- About this exercise
Restrict the output to the lines below starting at the one that contains "r.f t (PL_CRCERR_COUNT" and ending at the one that contains "(∀ seq i, seq", and restate them word for word, both ends included.

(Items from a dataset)
-- ==== Sys2Proof/Machine/Core.lean ====
section
/-! DEFINITION. The machine as the host's interface takes it. -/

def Sys2Proof.core : Host.Core :=
  { State := Sys2Proof.Machine.State
    Fault := Sys2Proof.Machine.Fault
    Refusal := Sys2Proof.Machine.Refusal
    step := Sys2Proof.Machine.step
    reset := Sys2Proof.Machine.State.reset }
end

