/-- Packet link: states of a link (R326, R332, R333, R349 to R355, R358). -/
def Obligations.LinkStateCommandsComplete : Prop :=
  ∀ (t l : Nat) (s : State), linkHere t l = true → s.live t 6 = true →
    let x := s.link t l
    let st := s.f t (PL_STAT_STATE l)
    let calm := x.txq = [] ∧ (l = 0 → s.evt.asyncQ = [])
    let reset := fun (cause : Nat) (r : State) =>
      r.f t (PL_STAT_STATE l) = 4 ∧ r.f t (PL_STAT_LRST_CAUSE l) = cause ∧ r.f t (PL_STAT_RESETS l) ≠ 0 ∧ r.evtStat t 206 = true ∧
      r.link t l = {} ∧ (l = 0 → r.host.cmds = [] ∧ r.f 0 (PL_QUEUE_QUEUED 0) = 0 ∧ r.f 0 (PL_QUEUE_EXEC 0) = 0) ∧
      (l = 1 → ∀ m ∈ r.mag t, m.use = 2 ∧ m.status.isSome = true)
    (s.on t (PL_CTL_EN l) = false → s.linkOk t l = true → Does (.plLinkEnable t l true) s fun r =>
      r.on t (PL_CTL_EN l) = true ∧ r.f t (PL_STAT_STATE l) = 1 ∧ r.link t l = { txq := x.txq } ∧
      r = { s with regs := r.regs, lpl := r.lpl, pins := r.pins } ∧ r.WordsBut s [(t, PL_CTL l), (t, PL_STAT l)]) ∧
    (s.linkOk t l = false → Does (.plLinkEnable t l true) s fun r => r = s) ∧
    (st = 2 → Does (.plLinkEnable t l false) s fun r =>
      r.on t (PL_CTL_EN l) = false ∧ r.f t (PL_STAT_STATE l) = 0 ∧ r.link t l = {} ∧ r.evtStat t (if l = 0 then 199 else 201) = true ∧
      r.WordsButEvents s [(t, PL_CTL l), (t, PL_STAT l)]) ∧
    (∀ k widths role, st = 1 → k < s.linkLanes t l → s.laneLocked t (s.linkLane t l k) = true →
      let n := smGet x.trains k 0 + 1
      (role = s.f t (PL_CTL_ROLE l) → x.wrongRole = false → ∀ seen, Does (.lplTrainReceive t l k widths role 1 seen) s fun r =>
        r.f t (PL_PROTO_CODE l) = 6 ∧ r.evtStat t 205 = true ∧ (r.link t l).wrongRole = true ∧ r.f t (PL_STAT_STATE l) = 1 ∧
        r.WordsButEvents s [(t, PL_PROTO l)]) ∧
      (role ≠ s.f t (PL_CTL_ROLE l) → n < 8 → x.seen &&& x.far = 0 → Does (.lplTrainReceive t l k widths role 1 false) s fun r =>
        r.link t l = { x with trains := smPut x.trains k n 0, farWidths := widths % 8, bothAt := none } ∧
        r = { s with lpl := r.lpl, pins := r.pins }) ∧
      (∀ w, role ≠ s.f t (PL_CTL_ROLE l) → 8 ≤ n → x.chosen = none →
        linkWidth (s.linkOffer t l &&& widths % 8) (orBit x.seen k &&& orBit x.far k) = some w →
        (∀ v, w < v → v < 3 → bit (s.linkOffer t l &&& widths % 8) v = false) → Does (.lplTrainReceive t l k widths role 1 true) s fun r =>
          (r.link t l).chosen = some w ∧ (r.link t l).seen = orBit x.seen k ∧ (r.link t l).far = orBit x.far k ∧
          r = { s with lpl := r.lpl, pins := r.pins })) ∧
    (∀ k w lag, st = 1 → x.chosen = some w → w ≤ 2 → k < 2 ^ w → k < s.linkLanes t l → lag < 32 →
      let a := s.linkLane t l k
      let n := orBit x.aligned k
      a < 24 → s.laneLocked t a = true → s.laneLive t a = true →
      (n % 2 ^ 2 ^ w ≠ 2 ^ 2 ^ w - 1 → Does (.lplAlignReceive t l k w lag) s fun r =>
        r.link t l = { x with aligned := n } ∧ r.f t (LANE_SKEW_SKEW a) = lag ∧ r.on t (LANE_STAT_HELD a) = false ∧
        r.WordsBut s [(t, LANE_SKEW a), (t, LANE_STAT a)]) ∧
      (n % 2 ^ 2 ^ w = 2 ^ 2 ^ w - 1 → x.txq = [] → Does (.lplAlignReceive t l k w lag) s fun r =>
        r.f t (PL_STAT_STATE l) = 2 ∧ r.f t (PL_STAT_WIDTH l) = w ∧ r.evtStat t (if l = 0 then 198 else 200) = true ∧
        r.link t l = { seen := x.seen, far := x.far, aligned := n, hTot := (linkCredit l).1, dTot := (linkCredit l).2, progress := s.now } ∧
        r.WordsButEvents s [(t, LANE_SKEW a), (t, LANE_STAT a), (t, PL_STAT l), (t, PL_SEQ l), (t, PL_CRED_TX l)])) ∧
    (st = 2 → Does (.plRetrainWrite t l) s fun r =>
      r.f t (PL_STAT_STATE l) = 3 ∧ r.evtStat t 204 = true ∧ (r.link t l).since = s.now ∧ (r.link t l).replay = x.replay ∧
      r.WordsButEvents s [(t, PL_STAT l)]) ∧
    (st ≠ 2 → Does (.plRetrainWrite t l) s fun r => r = s) ∧
    (st = 3 → x.since + max 1 (s.f t (PL_RETRAIN_TO_TO l)) * usTicks ≤ s.now → Does (.lplRetrainTimeout t l) s (reset 1)) ∧
    (st ∉ [0, 4] → Does (.plResetWrite t l) s (reset 3) ∧ Does (.lplLrstReceive t l) s (reset 2)) ∧
    (st = 4 → (∀ n, n < 4 → (s.steer n).incs = [] ∧ (s.steer n).step = none) → Does .timeTick s fun r =>
      r.f t (PL_STAT_STATE l) = 1 ∧ r.link t l = { txq := x.txq }) ∧
    (st ∈ [0, 4] → Does (.plResetWrite t l) s (fun r => r = s) ∧ Does (.lplLrstReceive t l) s fun r => r = s) ∧
    (∀ m ∈ s.mag t, l = 1 → m.use = 3 → m.status = none → m.issued + 100 * usTicks ≤ s.now → Does (.magAbortTimeout t) s (reset 5)) ∧
    (st = 2 → s.on t (PL_CTL_IDLE_EN l) = true → calm → x.replay = [] → x.progress + s.f t (PL_TIMER_IDLE_ENTRY l) * 80 ≤ s.now →
      Does (.linkIdleEntry t l) s fun r => r.link t l = { x with idle := true } ∧ r = { s with lpl := r.lpl, pins := r.pins }) ∧
    (st = 5 → calm → Does (.linkWake t l) s fun r =>
      r.f t (PL_STAT_STATE l) = 2 ∧ r.link t l = { x with idle := false, progress := s.now } ∧
      ∀ k, k < 2 ^ s.f t (PL_STAT_WIDTH l) → s.linkLane t l k < 24 →
        r.on t (LANE_STAT_IDLE (s.linkLane t l k)) = false ∧ r.on t (LANE_STAT_SIGNAL (s.linkLane t l k)) = true ∧
        r.on t (LANE_STAT_PLL_OK (s.linkLane t l k)) = true)

/-- Packet link: traffic of an UP link (R330, R333 to R339). -/
def Obligations.LinkTrafficCommandsComplete : Prop :=
  ∀ (t l : Nat) (s : State), linkHere t l = true → s.live t 6 = true → s.f t (PL_STAT_STATE l) = 2 →
    let x := s.link t l
    let calm := x.txq = [] ∧ (l = 0 → s.evt.asyncQ = [])
    let sender := [(t, PL_SEQ l), (t, PL_CRED_TX l)]
    let lim := max 1 (s.f t (PL_TIMER_REPLAY_MAX l))
    let replayed := fun (r : State) =>
      r.f t (PL_REPLAYS_COUNT l) = min (2 ^ 32 - 1) (s.f t (PL_REPLAYS_COUNT l) + 1) ∧ r.evtStat t 203 = true ∧
      r.pwr.lplReplays = s.pwr.lplReplays + 1
    (∀ (seq words : Nat) (data : List Byte),
      let b := data.map (·.toNat)
      let crc := packetCrc seq words b
      (seq = (x.rxSeq + 1) % 4096 → b.length = 8 * words → 2 ≤ words → words ≤ 514 →
        (pktError (s.on t (PL_CTL_ROLE l)) b = 0 → Does (.lplPacketReceive t l seq words crc true data) s fun r =>
          r.link t l = { x with rxSeq := seq, ackSent := seq, nakAt := none, rxq := x.rxq ++ [pktOf b], idle := false } ∧
          r = { s with lpl := r.lpl, pins := r.pins }) ∧
        (∀ e, e ≠ 0 → pktError (s.on t (PL_CTL_ROLE l)) b = e → Does (.lplPacketReceive t l seq words crc true data) s fun r =>
          (r.link t l).rxSeq = seq ∧ (r.link t l).rxq = x.rxq ∧ r.f t (PL_PROTO_CODE l) = e ∧ r.evtStat t 205 = true ∧
          r.f t (PL_PROTO_COUNT l) = min (2 ^ 24 - 1) (s.f t (PL_PROTO_COUNT l) + 1) ∧ r.WordsButEvents s [(t, PL_PROTO l)])) ∧
      (x.nakAt = none → Does (.lplPacketReceive t l seq words crc false data) s fun r =>
        r.link t l = { x with nakAt := some s.now, nakSent := x.rxSeq, idle := false } ∧ r.WordsBut s [(t, PL_CRCERR l)] ∧
        r.f t (PL_CRCERR_COUNT l) = min (2 ^ 32 - 1) (s.f t (PL_CRCERR_COUNT l) + 1) ∧
        r = { s with regs := r.regs, lpl := r.lpl, pins := r.pins })) ∧
    (∀ seq i, seq < 4096 → calm → x.replay.findIdx? (·.1 = seq) = some i →
      let y := { x with replay := x.replay.drop (i + 1), acked := seq, noAdv := 0, progress := s.now }
      (Does (.lplAckReceive t l seq) s fun r =>
        r.link t l = y ∧ r.f t (PL_SEQ_LAST_ACKED l) = seq ∧ r = { s with regs := r.regs, lpl := r.lpl } ∧ r.WordsBut s sender) ∧
      (x.replay.drop (i + 1) = [] → Does (.lplNakReceive t l seq) s fun r => r.link t l = y ∧ r.WordsBut s sender) ∧
      (x.replay.drop (i + 1) ≠ [] → 2 ≤ lim → Does (.lplNakReceive t l seq) s fun r =>
        r.link t l = { y with noAdv := 1, idle := false } ∧ replayed r ∧ r.f t (PL_STAT_STATE l) = 2 ∧ r.WordsButEvents s ((t, PL_REPLAYS l) :: sender))) ∧
    (x.replay ≠ [] → x.progress + max 1 (s.f t (PL_TIMER_REPLAY_TO l)) * usTicks ≤ s.now →
      (x.noAdv + 1 < lim → Does (.lplReplayTimeout t l) s fun r =>
        r.link t l = { x with noAdv := x.noAdv + 1, progress := s.now, idle := false } ∧ replayed r ∧ r.f t (PL_STAT_STATE l) = 2 ∧
        r.WordsButEvents s [(t, PL_REPLAYS l)]) ∧
      (lim ≤ x.noAdv + 1 → Does (.lplReplayTimeout t l) s fun r =>
        r.f t (PL_STAT_STATE l) = 3 ∧ replayed r ∧ r.evtStat t 204 = true ∧ (r.link t l).replay = x.replay ∧
        r.WordsButEvents s [(t, PL_REPLAYS l), (t, PL_STAT l)])) ∧
    (∀ h d, calm → Does (.lplCreditReceive t l h d) s fun r =>
      let y := { x with hFar := h % 0x10000, dFar := d % 0x1000000 }
      r.link t l = y ∧ r.f t (PL_CRED_TX_H l) = y.credit.1 ∧ r.f t (PL_CRED_TX_D l) = min 65535 y.credit.2 ∧ r.WordsBut s sender) ∧
    Does (.lplCreditSend t l) s (fun r =>
      r.link t l = { x with hSent := x.hTot, dSent := x.dTot, idle := false } ∧ r = { s with lpl := r.lpl, pins := r.pins })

- Solved problem
        r.f t (PL_CRCERR_COUNT l) = min (2 ^ 32 - 1) (s.f t (PL_CRCERR_COUNT l) + 1) ∧
        r = { s with regs := r.regs, lpl := r.lpl, pins := r.pins })) ∧
    (∀ seq i, seq < 4096 → calm → x.replay.findIdx? (·.1 = seq) = some i →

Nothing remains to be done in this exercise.